The RGB-D capture is 3170-frame-long and should cover an area of about 30 x 10 meters.

Any idea what could trigger the error?

pytorch version (e.g., 1.0): 2.1.2+cu121
OS: ubuntu 22.04.4 LTS (x86_64)
how you installed pytorch (conda, pip, source): pip
python version: 3.10.13
CUDA/cuDNN version: 11.8.89
GPU models and configuration: GPU 0: NVIDIA A10G

Answer 1 · 2024-04-05T13:14:28.000Z

Thanks for the interest @DiTo97

The device-side assert most commonly occurs when there's pose / depthmap errors, which then cascades through the data association step. I would recommend visualizing just a few frames first to see how the 3D scene reconstruction looks like.

Since you are using RTABMap to compute global poses, it is likely that the frames around which this assertion is triggered have pose errors.

======

As an aside, we have been able to successfully interface (well, patch) RTABMap and gradslam for use in the concept-graphs project (where I see you mentioned this issue).

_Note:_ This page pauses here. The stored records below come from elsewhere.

-- ==== Sys2Proof/Certificates/Slice0/Obligations.lean ====
section
/-! DEFINITION. The statements for the provers, each from the numbered rules of spec/. -/

open Sys2Proof Sys2Proof.Machine

/-- A step takes the command at the front of the queue and is exec of it on the state with the queue's rest, whatever it
answers; on an empty queue the block idles (log entry 1: DESIGN CHOICE). -/
def Obligations.AStepRunsTheFrontCommand : Prop :=
  (∀ (s : State) (c : Instr) (rest : List Instr), s.pending = c :: rest → step s = exec c { s with pending := rest }) ∧
  (∀ s : State, s.pending = [] → step s = .next s)

/-- After reset every sparse store is in canonical form: nothing is listed in any memory, set or table. -/
def Obligations.StoresAreCanonicalAtReset : Prop :=
 StoresCanonical State.reset

/-- Every step keeps every sparse store in canonical form, so that equal contents are equal data. -/
def Obligations.EveryStepKeepsStoresCanonical : Prop :=
  ∀ s t : State, StoresCanonical s → step s = .next t → StoresCanonical t

/-- The active configuration set changes only at a COMMIT's switch tick and when BOOT loads the committed set (R6, R8, R15):
no other command, whatever its operands and the state, writes it. -/
def Obligations.OnlySwitchAndBootChangeTheActiveSet : Prop :=
  ∀ (s t : State) (i : Instr), exec i s = .next t → t.cfg.active ≠ s.cfg.active →
    (∃ t0, i = .commitSwitch t0) ∨ (∃ b, i = .resetRelease b)

/-- The mode changes only at a tick by MODE_CHANGE, at BOOT's end, at a confirmation, at a freeze and at a reset and its
release (R25 to R27, R350, R372, R374, R391, R392); while the core die runs it never becomes OFF but by PORST_N. -/
def Obligations.OnlyTheseCommandsChangeTheMode : Prop :=
  ∀ (s t : State) (i : Instr), exec i s = .next t → t.sys.mode ≠ s.sys.mode →
    ((∃ t0, i = .modeChange t0) ∨ (∃ t0 d, i = .bootEnd t0 d) ∨ i = .confirmation ∨ (∃ t0, i = .freezeStop t0) ∨
      (∃ b, i = .resetRelease b) ∨ isReset i) ∧
    (t.sys.mode = .off → ∃ w, i = .porstNAssert w) ∧ (t.sys.mode = .frozen → ∃ t0, i = .freezeStop t0)

/-- A frozen device stays frozen until a power-on, brownout, pin or hard reset (R351, R353): no other command changes its
mode, its configuration, its cores or its shared memory. -/
def Obligations.OnlyAResetEndsFrozen : Prop :=
  ∀ (s t : State) (i : Instr), s.sys.mode = .frozen → s.sys.bootReady = true → exec i s = .next t →
    i = .powerOnReset ∨ i = .brownout ∨ (∃ w, i = .porstNAssert w) ∨ i = .hardReset ∨
    (t.sys.mode = .frozen ∧ t.cfg = s.cfg ∧ t.core = s.core ∧ t.sram = s.sram ∧ t.sec = s.sec)

/-- Ownership and the key epoch (R257 to R259, R264): only CLAIM and TRANSFER change the generation and the roots, a claimed
device never becomes unclaimed, only EPOCH_RAISE changes the epoch, and it never falls. -/
def Obligations.OwnershipAndEpochAreProtected : Prop :=
  ∀ (s t : State) (i : Instr), exec i s = .next t →
    ((t.sec.gen ≠ s.sec.gen ∨ t.sec.roots ≠ s.sec.roots) →
      (∃ m b ok, i = .claim m b ok ∧ s.sec.gen = none) ∨ (∃ m b ok, i = .transfer m b ok ∧ s.sec.gen.isSome = true)) ∧
    (s.sec.gen.isSome = true → t.sec.gen.isSome = true) ∧
    (t.sec.epoch ≠ s.sec.epoch → ∃ ok t0, i = .epochRaise ok t0) ∧ s.sec.epoch ≤ t.sec.epoch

You might want to look at this GH repo to see how we did that:

Follow this "before building..." instruction from the README -- we made a quick-and-dirty edit to the RTABMap script to hardcode camera intrinsics.
We also have instructions to export poses, and have provided a python script to convert the exported rtabmap poses to gradslam dataset format (you will want to use the AzureKinectDataset or replicate this code to suit your directory structure).

Needless to say, the intrinsics, image dims etc are assumed to be correctly specified in the yaml config file that you'd pass in.

===================

Hope this helps! Closing for now, but reopen if the repo I pointed you to doesn't address your question.